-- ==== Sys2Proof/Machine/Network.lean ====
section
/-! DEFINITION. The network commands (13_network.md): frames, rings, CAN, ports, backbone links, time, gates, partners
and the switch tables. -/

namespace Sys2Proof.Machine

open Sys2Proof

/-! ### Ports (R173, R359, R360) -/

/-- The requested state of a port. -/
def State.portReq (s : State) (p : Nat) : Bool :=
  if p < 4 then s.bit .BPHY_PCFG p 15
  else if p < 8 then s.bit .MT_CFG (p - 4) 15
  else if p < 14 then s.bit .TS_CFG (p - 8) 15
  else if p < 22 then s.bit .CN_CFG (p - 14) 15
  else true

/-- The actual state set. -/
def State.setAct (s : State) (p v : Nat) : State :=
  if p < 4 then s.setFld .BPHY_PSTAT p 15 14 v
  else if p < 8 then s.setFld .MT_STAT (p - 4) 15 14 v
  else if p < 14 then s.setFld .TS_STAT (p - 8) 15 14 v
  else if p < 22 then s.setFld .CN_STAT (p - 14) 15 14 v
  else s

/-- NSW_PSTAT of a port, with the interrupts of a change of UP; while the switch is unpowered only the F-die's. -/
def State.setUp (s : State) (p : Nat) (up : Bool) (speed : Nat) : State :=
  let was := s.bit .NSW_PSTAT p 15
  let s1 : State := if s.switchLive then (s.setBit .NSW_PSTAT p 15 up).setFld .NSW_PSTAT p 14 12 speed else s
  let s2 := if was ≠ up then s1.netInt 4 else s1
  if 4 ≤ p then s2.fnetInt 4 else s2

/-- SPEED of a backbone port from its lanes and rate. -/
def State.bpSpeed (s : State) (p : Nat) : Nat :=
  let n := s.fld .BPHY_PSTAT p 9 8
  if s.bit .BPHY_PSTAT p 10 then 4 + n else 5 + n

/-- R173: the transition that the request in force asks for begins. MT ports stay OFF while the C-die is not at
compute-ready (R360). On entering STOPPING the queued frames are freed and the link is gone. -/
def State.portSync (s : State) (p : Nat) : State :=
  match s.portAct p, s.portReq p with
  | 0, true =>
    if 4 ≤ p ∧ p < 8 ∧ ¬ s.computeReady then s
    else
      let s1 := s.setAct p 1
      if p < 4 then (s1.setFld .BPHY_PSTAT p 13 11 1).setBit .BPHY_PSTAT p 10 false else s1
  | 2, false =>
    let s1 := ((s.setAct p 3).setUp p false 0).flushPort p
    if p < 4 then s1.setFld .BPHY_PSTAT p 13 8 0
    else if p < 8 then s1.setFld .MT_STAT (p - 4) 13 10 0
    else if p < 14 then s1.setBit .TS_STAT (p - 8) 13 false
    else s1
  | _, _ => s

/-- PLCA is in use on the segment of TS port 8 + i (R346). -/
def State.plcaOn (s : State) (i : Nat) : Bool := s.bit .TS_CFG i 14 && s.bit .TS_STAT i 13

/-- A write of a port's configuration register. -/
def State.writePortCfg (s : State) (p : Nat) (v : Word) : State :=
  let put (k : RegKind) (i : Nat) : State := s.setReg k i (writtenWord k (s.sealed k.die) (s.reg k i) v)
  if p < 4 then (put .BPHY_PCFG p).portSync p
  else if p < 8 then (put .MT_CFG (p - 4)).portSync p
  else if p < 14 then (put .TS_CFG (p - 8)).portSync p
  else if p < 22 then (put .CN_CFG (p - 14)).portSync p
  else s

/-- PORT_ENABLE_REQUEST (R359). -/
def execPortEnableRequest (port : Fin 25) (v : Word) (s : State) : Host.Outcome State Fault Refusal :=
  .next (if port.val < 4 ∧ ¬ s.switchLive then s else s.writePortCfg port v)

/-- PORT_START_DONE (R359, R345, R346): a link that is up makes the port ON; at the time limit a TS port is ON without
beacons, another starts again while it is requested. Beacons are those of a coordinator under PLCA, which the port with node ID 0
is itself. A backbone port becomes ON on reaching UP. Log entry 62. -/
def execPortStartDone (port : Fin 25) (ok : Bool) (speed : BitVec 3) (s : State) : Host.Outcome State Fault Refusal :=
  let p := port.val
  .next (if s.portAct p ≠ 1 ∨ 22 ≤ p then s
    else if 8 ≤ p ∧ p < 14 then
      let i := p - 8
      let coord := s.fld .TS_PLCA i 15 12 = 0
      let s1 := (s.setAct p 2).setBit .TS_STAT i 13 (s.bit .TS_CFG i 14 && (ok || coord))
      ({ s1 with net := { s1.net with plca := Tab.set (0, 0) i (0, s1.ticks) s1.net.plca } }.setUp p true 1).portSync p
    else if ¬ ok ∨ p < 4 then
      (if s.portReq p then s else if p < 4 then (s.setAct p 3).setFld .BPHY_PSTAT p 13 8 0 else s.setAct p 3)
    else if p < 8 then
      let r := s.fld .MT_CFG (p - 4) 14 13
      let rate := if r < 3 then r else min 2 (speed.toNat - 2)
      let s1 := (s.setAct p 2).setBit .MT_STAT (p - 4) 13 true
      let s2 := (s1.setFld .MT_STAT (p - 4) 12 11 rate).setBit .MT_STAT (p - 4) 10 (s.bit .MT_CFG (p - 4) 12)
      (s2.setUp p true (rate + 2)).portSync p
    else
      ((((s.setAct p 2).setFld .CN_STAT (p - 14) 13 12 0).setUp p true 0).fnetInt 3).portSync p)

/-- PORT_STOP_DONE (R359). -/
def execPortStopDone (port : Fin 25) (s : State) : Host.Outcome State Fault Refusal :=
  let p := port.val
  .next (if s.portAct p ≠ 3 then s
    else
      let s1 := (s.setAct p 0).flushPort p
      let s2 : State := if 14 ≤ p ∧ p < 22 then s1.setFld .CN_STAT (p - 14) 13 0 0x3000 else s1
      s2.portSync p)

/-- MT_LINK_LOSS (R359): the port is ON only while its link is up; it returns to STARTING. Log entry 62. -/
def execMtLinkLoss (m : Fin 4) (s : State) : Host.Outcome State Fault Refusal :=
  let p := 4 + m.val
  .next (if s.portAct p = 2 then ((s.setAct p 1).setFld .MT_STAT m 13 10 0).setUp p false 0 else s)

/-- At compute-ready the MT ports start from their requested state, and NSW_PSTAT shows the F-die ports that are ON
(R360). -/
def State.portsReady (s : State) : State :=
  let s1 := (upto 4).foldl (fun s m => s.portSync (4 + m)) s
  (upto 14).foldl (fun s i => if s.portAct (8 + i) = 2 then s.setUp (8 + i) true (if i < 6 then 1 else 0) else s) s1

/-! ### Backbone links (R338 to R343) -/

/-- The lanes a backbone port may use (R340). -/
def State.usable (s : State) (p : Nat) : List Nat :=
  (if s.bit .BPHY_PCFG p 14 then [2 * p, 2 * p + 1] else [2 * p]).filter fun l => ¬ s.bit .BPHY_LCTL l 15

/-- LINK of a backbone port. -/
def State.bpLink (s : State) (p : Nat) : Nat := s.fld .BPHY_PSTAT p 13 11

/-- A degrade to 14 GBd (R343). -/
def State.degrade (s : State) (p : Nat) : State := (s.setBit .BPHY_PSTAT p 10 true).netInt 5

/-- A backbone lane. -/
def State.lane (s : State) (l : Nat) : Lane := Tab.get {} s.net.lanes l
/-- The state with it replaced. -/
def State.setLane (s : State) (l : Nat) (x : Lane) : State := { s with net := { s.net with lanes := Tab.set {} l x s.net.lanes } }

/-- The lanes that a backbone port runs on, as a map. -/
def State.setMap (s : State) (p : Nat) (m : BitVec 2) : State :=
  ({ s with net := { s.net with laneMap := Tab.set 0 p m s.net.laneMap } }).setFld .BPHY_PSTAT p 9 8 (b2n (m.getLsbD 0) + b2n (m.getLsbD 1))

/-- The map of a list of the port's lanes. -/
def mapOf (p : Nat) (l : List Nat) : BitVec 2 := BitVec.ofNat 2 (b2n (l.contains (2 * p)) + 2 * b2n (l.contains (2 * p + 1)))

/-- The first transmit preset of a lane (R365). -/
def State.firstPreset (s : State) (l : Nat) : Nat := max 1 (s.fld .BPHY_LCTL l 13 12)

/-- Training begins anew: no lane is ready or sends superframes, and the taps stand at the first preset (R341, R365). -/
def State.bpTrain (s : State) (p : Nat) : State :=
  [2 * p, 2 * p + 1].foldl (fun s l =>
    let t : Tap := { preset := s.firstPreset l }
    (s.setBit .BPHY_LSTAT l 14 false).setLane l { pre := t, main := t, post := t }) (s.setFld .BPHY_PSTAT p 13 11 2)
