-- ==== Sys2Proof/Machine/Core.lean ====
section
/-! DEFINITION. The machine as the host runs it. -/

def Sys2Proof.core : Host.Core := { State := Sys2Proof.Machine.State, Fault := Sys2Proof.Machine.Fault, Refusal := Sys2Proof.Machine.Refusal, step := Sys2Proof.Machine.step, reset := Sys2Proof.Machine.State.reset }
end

■ Task item ■
Every line of the listing that holds the word "flushPort" is to be found and copied.

■ Output for this exercise ■
    let s1 := ((s.setAct p 3).setUp p false 0).flushPort p
      let s1 := (s.setAct p 0).flushPort p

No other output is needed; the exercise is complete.